:: TASK ::
Give back, word for word, the lines in the listing below from the one holding "obtain ⟨-, v, hv, rfl⟩" down to the one holding "offset (R69). -/", both ends included.

━━━━━━━━━━━━━━━━━━━━

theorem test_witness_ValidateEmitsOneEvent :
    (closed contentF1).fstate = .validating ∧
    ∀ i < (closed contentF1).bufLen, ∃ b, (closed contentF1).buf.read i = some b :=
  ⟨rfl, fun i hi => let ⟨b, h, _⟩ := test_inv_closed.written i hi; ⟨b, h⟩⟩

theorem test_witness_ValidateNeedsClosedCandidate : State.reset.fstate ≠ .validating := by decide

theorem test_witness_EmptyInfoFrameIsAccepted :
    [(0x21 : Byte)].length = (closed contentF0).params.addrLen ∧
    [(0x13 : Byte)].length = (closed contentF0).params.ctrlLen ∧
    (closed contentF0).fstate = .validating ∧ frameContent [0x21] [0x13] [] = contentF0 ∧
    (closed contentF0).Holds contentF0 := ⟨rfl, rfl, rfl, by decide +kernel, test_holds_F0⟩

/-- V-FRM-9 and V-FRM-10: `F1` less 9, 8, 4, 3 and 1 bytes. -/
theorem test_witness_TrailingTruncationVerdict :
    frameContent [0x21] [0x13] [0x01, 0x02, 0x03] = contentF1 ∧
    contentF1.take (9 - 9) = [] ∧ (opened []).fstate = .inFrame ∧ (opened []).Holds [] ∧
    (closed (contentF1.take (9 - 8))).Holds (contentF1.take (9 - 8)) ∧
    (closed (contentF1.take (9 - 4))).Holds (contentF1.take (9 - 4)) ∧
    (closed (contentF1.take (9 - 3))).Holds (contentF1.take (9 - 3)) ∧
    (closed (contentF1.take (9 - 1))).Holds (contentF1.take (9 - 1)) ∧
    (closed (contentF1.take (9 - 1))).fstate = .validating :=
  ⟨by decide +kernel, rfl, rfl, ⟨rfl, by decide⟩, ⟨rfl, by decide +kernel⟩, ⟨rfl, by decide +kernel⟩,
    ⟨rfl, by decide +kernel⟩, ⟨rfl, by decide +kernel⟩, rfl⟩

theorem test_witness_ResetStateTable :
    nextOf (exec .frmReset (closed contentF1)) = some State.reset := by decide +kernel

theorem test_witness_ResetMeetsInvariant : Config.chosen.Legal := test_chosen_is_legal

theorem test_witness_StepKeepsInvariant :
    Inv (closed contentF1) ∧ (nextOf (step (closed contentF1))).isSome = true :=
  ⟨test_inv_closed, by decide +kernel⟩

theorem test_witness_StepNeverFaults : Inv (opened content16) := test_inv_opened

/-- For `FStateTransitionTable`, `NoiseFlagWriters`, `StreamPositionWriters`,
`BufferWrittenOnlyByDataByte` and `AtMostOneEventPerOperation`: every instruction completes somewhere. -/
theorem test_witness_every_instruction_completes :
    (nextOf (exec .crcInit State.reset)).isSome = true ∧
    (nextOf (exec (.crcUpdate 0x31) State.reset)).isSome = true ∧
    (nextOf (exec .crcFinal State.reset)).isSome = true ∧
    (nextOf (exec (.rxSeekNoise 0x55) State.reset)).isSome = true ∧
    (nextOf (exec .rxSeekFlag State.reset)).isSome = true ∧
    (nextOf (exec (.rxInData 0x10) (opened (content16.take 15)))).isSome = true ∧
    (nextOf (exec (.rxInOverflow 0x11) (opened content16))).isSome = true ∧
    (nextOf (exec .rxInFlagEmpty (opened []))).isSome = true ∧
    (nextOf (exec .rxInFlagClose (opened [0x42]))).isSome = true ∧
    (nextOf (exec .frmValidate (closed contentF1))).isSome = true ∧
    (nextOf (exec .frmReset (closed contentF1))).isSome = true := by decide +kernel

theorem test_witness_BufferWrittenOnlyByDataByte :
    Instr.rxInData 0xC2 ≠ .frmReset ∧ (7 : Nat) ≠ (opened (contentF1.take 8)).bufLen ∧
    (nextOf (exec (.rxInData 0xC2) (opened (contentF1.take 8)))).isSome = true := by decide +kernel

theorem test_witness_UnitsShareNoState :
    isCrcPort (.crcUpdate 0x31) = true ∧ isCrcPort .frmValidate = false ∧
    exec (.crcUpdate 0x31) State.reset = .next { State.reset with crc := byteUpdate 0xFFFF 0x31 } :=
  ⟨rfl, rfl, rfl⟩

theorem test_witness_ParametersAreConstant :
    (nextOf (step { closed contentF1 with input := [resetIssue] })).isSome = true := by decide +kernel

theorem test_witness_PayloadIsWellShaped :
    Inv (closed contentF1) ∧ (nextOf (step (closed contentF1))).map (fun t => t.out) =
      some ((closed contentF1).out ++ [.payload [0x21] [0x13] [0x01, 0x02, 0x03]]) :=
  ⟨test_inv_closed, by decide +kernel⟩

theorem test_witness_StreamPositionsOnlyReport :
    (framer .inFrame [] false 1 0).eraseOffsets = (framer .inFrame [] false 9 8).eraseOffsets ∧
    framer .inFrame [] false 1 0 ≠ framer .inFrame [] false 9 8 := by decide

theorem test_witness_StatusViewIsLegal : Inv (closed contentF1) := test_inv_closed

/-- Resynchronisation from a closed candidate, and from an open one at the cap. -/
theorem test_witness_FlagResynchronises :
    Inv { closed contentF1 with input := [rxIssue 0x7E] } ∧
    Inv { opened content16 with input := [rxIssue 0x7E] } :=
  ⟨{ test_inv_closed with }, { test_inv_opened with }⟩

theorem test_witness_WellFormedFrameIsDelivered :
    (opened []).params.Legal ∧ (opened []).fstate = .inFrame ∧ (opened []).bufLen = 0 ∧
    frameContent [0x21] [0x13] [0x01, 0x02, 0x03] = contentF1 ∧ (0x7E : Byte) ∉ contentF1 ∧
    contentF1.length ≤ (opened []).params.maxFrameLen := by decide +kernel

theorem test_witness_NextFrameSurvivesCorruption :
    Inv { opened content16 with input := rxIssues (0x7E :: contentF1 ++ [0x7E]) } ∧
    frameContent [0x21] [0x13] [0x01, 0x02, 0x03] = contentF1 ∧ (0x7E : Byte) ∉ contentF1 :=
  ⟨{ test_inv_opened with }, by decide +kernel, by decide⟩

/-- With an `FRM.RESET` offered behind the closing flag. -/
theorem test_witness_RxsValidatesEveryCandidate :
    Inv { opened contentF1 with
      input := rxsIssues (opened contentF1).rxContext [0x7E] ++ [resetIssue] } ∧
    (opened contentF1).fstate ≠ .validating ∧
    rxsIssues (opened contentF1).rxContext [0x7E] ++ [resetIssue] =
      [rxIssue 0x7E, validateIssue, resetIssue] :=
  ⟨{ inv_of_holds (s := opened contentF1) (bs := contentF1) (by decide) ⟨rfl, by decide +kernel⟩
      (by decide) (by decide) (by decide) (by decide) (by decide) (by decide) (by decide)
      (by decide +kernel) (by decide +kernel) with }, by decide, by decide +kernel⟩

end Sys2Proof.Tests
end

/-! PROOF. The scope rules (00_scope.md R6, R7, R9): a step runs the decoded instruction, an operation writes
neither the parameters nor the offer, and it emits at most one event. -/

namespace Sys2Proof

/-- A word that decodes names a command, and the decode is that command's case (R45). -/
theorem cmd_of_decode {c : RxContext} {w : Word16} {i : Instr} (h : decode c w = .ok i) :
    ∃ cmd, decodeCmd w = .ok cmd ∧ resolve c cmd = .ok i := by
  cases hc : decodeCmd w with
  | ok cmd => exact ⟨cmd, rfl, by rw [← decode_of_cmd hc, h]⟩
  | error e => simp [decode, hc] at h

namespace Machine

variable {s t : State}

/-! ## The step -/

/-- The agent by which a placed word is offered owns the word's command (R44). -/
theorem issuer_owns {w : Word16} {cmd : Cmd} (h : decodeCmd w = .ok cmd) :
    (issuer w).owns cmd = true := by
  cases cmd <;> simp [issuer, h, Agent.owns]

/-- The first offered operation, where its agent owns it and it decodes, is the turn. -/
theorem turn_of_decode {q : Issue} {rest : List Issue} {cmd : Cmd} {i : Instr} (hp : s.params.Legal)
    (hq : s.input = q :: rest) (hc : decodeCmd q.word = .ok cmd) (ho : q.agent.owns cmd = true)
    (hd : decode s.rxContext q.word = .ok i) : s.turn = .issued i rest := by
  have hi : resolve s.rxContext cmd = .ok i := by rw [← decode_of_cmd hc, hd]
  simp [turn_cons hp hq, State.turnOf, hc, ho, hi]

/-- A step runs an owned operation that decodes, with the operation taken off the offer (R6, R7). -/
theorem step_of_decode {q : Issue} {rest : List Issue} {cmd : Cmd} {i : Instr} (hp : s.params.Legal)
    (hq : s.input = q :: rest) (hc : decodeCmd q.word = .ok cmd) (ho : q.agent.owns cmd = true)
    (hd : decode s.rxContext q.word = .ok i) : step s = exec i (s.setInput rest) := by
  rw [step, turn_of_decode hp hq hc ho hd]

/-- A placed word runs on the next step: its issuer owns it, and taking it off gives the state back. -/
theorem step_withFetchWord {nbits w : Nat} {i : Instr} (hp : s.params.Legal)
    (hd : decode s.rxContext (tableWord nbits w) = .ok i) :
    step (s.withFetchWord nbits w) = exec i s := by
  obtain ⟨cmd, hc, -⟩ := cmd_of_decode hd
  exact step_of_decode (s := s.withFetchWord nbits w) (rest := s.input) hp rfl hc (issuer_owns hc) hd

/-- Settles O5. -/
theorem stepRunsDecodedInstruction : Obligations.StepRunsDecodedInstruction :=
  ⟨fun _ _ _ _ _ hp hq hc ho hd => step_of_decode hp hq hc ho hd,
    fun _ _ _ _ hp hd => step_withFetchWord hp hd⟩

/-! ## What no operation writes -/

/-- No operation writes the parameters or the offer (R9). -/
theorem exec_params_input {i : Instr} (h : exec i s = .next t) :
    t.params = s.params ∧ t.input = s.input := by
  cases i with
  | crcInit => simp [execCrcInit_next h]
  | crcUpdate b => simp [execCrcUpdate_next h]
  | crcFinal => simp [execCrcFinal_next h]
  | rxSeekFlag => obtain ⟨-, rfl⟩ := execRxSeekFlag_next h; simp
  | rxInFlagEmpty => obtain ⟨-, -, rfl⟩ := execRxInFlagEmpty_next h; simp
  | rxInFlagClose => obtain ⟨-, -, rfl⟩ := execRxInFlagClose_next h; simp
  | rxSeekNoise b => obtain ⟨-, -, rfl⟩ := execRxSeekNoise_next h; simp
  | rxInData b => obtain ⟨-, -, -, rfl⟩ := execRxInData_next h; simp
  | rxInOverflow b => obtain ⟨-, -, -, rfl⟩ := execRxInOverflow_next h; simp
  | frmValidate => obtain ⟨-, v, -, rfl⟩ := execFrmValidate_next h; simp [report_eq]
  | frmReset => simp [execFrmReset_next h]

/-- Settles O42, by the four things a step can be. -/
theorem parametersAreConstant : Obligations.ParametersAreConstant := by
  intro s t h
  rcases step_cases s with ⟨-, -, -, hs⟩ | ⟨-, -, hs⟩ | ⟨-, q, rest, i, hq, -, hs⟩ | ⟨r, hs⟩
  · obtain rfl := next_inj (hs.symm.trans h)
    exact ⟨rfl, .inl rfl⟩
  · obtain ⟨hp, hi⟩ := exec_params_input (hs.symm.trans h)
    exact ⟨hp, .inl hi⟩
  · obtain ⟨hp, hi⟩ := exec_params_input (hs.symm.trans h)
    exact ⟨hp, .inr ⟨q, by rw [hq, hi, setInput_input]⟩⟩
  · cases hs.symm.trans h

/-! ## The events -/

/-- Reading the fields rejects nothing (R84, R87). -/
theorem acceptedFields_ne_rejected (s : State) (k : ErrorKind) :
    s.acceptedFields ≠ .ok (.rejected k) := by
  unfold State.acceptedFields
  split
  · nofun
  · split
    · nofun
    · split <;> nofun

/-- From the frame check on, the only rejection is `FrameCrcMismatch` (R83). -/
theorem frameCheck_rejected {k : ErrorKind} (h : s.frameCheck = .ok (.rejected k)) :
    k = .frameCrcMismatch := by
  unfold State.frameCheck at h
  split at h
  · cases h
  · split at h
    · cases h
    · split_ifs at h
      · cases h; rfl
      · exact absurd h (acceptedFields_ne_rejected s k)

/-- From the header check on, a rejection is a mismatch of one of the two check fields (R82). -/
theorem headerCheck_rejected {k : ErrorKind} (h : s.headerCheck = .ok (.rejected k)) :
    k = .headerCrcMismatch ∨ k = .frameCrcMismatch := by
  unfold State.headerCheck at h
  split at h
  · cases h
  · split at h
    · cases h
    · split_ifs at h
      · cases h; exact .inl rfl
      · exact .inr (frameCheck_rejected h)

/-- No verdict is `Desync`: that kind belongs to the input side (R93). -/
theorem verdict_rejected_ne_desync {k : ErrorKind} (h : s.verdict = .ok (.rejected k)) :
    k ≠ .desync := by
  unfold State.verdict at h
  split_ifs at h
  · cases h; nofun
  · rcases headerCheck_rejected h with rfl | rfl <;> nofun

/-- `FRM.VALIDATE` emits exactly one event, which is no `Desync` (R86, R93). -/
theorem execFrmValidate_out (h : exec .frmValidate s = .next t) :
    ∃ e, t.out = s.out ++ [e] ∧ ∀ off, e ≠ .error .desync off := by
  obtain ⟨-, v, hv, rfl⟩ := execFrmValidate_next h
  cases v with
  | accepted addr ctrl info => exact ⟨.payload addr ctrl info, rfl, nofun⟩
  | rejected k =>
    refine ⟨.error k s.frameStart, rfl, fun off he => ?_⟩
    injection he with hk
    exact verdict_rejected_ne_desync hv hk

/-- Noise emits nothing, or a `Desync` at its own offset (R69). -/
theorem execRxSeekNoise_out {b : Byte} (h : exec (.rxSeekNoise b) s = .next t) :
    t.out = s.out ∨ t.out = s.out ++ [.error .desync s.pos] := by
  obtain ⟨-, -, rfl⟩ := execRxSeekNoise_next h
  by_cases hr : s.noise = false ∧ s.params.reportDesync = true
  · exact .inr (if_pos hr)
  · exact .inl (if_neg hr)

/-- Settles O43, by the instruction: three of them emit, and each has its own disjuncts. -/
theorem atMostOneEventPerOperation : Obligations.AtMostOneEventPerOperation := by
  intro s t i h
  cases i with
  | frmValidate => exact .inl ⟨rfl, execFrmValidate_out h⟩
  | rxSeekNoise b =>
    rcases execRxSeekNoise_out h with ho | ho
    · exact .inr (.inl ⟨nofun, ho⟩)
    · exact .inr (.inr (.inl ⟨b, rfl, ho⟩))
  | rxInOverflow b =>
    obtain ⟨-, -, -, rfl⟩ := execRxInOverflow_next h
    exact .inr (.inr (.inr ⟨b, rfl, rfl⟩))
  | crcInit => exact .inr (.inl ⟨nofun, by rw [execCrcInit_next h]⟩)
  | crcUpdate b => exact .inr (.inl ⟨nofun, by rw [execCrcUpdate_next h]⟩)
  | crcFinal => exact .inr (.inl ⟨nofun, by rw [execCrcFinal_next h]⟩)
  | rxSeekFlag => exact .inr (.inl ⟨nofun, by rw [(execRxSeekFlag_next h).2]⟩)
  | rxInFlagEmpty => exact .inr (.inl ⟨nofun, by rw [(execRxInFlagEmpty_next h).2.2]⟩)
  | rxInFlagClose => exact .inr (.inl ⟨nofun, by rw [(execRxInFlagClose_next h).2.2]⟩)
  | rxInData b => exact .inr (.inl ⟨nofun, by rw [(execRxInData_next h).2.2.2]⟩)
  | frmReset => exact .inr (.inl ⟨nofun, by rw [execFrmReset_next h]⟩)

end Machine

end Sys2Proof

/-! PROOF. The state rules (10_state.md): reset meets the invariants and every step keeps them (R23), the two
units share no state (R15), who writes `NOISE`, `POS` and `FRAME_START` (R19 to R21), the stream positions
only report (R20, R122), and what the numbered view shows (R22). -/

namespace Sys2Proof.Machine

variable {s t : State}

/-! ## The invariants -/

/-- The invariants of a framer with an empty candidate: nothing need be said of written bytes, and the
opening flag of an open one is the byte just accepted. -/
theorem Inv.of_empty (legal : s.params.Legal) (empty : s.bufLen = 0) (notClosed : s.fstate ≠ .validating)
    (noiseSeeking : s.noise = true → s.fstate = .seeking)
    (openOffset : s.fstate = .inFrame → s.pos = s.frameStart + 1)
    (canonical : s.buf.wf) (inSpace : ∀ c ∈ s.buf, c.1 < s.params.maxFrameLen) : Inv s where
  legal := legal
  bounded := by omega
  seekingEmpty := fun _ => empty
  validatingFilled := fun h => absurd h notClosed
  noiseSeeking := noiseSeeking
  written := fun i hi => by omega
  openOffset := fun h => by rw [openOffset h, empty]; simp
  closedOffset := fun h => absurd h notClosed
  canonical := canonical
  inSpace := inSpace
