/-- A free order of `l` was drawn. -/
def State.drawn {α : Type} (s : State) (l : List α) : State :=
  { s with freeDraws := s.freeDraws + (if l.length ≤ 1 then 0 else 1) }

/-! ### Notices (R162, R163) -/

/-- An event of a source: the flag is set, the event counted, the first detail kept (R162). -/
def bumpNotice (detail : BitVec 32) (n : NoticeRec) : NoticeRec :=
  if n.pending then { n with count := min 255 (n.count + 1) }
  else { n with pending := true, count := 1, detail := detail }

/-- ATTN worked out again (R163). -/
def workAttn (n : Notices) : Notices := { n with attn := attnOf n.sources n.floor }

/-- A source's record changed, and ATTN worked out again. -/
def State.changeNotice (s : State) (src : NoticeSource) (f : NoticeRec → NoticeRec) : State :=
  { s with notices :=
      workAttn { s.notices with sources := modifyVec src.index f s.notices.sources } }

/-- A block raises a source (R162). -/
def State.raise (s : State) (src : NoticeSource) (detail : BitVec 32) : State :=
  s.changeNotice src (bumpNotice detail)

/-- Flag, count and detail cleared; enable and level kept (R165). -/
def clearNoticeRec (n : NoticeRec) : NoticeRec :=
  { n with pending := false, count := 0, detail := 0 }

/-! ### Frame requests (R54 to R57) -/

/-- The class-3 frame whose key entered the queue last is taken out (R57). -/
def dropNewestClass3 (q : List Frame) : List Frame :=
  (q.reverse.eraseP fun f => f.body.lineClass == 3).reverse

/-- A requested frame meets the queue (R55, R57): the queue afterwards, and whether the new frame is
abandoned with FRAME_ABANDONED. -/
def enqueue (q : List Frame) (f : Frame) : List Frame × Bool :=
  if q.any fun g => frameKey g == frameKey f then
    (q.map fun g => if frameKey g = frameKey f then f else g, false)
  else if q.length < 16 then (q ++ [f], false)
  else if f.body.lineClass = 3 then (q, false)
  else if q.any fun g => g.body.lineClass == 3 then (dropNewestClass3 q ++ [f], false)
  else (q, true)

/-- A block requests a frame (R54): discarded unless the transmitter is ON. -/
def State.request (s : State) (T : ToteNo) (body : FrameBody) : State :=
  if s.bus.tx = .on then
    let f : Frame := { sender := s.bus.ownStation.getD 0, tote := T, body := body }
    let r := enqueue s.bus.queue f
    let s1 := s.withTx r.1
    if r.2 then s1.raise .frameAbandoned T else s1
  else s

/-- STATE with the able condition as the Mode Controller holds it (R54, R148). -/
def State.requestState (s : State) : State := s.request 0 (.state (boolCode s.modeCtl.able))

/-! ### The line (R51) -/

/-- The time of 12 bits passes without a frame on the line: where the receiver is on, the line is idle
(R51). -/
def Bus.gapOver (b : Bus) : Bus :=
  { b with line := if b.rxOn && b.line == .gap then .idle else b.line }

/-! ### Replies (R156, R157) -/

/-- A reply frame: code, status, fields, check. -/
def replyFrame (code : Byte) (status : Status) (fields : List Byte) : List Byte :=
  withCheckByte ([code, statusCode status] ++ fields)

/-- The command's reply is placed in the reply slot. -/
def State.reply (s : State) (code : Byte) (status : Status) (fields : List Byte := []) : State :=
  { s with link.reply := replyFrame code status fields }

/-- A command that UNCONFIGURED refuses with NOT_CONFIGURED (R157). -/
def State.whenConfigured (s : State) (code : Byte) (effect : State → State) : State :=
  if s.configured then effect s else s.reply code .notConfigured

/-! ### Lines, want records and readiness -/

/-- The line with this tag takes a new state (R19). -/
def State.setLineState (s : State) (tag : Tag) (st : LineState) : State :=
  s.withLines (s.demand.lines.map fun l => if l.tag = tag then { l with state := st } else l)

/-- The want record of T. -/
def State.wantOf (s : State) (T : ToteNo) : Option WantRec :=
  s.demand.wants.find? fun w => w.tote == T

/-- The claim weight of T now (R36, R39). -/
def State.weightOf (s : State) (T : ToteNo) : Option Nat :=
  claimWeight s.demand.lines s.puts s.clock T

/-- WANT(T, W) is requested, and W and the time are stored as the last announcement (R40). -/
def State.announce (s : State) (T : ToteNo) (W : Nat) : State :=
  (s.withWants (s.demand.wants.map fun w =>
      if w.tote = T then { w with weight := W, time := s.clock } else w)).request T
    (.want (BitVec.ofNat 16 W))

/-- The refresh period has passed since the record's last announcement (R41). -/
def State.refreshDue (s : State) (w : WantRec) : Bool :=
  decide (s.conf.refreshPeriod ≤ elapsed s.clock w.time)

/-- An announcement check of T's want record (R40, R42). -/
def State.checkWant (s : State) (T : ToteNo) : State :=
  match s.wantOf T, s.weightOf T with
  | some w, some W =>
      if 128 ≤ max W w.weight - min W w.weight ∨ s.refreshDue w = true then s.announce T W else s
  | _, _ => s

━━━━━━━━━━━━━━━━━━━━

:: ANSWER ::
  obtain ⟨-, v, hv, rfl⟩ := execFrmValidate_next h
  cases v with
  | accepted addr ctrl info => exact ⟨.payload addr ctrl info, rfl, nofun⟩
  | rejected k =>
    refine ⟨.error k s.frameStart, rfl, fun off he => ?_⟩
    injection he with hk
    exact verdict_rejected_ne_desync hv hk

/-- Noise emits nothing, or a `Desync` at its own offset (R69). -/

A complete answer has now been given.